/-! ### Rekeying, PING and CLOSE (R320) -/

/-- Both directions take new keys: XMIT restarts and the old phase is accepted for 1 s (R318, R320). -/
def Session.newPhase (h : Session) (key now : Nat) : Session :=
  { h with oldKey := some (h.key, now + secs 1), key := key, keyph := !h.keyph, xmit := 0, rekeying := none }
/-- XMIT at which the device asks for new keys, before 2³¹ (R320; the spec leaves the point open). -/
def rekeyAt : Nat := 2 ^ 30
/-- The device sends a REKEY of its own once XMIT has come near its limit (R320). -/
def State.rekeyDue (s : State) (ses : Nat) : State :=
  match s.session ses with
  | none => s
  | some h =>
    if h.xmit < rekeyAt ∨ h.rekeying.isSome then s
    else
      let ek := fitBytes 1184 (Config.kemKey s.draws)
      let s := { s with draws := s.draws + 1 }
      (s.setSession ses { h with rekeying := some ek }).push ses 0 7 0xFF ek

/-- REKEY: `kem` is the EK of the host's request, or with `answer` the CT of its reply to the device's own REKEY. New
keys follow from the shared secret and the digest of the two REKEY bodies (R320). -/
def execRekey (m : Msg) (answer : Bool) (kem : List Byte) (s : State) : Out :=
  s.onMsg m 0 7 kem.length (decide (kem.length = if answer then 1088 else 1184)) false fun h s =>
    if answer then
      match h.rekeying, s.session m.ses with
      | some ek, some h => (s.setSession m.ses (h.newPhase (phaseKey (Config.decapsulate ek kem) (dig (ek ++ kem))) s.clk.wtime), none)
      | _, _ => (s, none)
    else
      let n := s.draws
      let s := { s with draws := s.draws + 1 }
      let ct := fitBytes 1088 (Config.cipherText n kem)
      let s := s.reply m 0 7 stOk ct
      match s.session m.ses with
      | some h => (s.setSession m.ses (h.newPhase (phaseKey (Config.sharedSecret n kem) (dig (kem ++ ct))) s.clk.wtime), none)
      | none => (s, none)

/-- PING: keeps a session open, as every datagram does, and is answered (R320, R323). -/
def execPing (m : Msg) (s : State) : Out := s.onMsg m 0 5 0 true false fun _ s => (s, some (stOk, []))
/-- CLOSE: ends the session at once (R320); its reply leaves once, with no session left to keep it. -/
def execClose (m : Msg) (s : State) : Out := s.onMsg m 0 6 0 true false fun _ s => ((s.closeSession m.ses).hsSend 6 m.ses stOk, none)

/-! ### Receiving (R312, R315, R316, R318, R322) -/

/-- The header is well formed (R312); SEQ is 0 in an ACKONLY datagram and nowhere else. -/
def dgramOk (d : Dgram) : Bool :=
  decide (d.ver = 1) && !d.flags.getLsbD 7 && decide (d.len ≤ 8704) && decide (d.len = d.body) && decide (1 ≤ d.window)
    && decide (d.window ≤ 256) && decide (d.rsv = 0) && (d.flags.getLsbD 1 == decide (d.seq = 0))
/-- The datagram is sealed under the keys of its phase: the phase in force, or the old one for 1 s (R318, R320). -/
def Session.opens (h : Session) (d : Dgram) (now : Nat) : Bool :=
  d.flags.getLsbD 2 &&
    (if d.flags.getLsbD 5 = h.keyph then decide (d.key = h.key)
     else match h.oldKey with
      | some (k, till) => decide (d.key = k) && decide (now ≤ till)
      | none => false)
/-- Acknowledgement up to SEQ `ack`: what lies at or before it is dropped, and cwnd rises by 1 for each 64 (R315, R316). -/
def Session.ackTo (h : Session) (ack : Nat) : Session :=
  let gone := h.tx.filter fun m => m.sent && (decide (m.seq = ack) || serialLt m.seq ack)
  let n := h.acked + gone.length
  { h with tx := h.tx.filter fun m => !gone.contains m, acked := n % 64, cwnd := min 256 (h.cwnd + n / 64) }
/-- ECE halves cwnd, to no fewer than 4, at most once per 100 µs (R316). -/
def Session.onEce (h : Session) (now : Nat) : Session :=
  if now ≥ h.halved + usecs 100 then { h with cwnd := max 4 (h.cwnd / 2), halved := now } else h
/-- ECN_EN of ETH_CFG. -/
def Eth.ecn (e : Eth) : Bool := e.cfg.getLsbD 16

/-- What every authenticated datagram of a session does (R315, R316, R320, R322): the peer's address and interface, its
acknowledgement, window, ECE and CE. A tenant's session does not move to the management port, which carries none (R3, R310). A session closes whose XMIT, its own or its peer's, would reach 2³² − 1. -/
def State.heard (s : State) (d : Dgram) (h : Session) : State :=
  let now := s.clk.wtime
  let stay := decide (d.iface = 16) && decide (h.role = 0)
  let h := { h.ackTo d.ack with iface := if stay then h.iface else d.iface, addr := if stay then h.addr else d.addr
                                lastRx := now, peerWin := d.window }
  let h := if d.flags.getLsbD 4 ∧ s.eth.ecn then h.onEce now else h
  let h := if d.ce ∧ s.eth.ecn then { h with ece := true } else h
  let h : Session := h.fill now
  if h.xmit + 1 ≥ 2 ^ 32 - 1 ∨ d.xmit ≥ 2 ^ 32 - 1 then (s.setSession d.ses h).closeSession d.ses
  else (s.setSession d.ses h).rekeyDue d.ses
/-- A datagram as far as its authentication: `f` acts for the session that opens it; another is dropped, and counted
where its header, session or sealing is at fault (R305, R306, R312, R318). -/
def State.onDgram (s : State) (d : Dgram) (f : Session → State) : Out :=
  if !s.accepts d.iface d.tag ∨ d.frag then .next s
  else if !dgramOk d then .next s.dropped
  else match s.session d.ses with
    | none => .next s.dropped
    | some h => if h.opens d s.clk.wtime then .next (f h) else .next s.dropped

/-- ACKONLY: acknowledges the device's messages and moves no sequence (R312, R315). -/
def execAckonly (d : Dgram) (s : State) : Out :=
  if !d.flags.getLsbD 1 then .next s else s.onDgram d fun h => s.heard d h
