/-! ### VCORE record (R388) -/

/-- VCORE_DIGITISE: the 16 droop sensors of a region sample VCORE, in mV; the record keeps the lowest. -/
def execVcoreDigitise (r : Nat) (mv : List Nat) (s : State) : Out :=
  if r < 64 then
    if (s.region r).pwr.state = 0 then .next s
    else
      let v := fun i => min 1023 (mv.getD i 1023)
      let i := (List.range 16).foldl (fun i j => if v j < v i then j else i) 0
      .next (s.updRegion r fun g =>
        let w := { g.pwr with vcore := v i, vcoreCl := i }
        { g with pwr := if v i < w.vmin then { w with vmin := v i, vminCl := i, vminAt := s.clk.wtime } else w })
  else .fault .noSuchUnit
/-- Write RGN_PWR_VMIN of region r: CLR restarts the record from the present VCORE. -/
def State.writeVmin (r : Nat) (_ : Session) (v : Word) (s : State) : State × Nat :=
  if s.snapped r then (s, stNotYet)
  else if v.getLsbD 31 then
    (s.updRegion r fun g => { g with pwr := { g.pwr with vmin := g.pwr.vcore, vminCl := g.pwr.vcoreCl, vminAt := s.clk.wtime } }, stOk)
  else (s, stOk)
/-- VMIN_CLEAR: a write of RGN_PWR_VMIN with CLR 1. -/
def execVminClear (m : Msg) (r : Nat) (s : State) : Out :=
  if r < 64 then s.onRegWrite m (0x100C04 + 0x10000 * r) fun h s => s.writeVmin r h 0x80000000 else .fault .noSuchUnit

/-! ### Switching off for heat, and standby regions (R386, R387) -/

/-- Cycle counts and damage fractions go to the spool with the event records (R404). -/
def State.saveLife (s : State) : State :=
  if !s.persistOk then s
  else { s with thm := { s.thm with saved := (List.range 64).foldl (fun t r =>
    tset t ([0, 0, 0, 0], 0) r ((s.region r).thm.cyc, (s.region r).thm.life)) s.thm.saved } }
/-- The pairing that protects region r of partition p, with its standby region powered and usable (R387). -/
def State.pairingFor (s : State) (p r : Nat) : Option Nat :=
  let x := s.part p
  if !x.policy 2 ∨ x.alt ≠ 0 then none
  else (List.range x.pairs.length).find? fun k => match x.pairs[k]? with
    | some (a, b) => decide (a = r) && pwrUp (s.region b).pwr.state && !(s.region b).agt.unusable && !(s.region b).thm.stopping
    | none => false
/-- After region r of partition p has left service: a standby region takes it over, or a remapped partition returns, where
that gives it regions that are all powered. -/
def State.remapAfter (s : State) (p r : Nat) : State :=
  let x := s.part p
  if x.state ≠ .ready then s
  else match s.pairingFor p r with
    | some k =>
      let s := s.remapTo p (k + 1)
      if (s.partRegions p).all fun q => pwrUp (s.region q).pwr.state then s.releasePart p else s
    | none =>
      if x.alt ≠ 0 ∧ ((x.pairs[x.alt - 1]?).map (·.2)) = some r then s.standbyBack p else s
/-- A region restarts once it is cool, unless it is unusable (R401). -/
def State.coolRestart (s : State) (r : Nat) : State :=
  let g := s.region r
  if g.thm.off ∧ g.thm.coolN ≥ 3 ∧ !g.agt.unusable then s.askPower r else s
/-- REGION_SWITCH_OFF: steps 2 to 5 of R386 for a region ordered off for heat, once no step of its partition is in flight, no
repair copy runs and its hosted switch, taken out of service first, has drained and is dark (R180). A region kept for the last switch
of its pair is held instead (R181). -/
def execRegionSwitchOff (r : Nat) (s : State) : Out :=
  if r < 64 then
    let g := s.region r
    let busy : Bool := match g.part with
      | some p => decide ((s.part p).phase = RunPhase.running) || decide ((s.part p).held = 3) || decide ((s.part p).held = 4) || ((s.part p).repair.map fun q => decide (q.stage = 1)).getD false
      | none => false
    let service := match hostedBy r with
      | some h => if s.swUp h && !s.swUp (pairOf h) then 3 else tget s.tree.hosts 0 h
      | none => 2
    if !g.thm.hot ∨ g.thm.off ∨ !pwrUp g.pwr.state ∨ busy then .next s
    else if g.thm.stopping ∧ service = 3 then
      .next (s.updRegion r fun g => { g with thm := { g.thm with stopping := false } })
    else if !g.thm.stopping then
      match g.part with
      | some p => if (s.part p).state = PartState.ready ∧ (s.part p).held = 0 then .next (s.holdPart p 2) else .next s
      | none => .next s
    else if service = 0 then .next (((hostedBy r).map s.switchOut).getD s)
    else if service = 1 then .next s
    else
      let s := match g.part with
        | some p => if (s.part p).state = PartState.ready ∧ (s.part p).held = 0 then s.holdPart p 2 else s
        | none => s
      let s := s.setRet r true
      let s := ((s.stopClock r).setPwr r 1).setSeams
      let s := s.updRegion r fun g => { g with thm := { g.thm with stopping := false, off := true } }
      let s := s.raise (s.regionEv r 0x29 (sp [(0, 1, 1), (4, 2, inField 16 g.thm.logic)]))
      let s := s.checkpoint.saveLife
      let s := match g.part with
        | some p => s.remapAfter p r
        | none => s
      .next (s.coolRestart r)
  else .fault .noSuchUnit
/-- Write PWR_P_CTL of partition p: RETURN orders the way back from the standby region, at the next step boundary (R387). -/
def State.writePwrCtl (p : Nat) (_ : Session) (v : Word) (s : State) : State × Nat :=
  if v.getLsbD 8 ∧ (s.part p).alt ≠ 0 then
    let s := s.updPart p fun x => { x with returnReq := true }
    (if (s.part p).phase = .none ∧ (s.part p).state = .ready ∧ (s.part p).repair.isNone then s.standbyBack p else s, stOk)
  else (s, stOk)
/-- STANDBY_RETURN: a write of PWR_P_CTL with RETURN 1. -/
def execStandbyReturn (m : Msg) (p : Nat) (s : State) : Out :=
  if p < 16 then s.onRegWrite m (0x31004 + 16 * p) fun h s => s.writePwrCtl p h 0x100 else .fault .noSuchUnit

# # # # #

Please transcribe the material line by line, exactly, from its opening line through the line that contains "own REKEY. New".

/-! ### Rekeying, PING and CLOSE (R320) -/

/-- Both directions take new keys: XMIT restarts and the old phase is accepted for 1 s (R318, R320). -/
def Session.newPhase (h : Session) (key now : Nat) : Session :=
  { h with oldKey := some (h.key, now + secs 1), key := key, keyph := !h.keyph, xmit := 0, rekeying := none }
/-- XMIT at which the device asks for new keys, before 2³¹ (R320; the spec leaves the point open). -/
def rekeyAt : Nat := 2 ^ 30
/-- The device sends a REKEY of its own once XMIT has come near its limit (R320). -/
def State.rekeyDue (s : State) (ses : Nat) : State :=
  match s.session ses with
  | none => s
  | some h =>
    if h.xmit < rekeyAt ∨ h.rekeying.isSome then s
    else
      let ek := fitBytes 1184 (Config.kemKey s.draws)
      let s := { s with draws := s.draws + 1 }
      (s.setSession ses { h with rekeying := some ek }).push ses 0 7 0xFF ek

/-- REKEY: `kem` is the EK of the host's request, or with `answer` the CT of its reply to the device's own REKEY. New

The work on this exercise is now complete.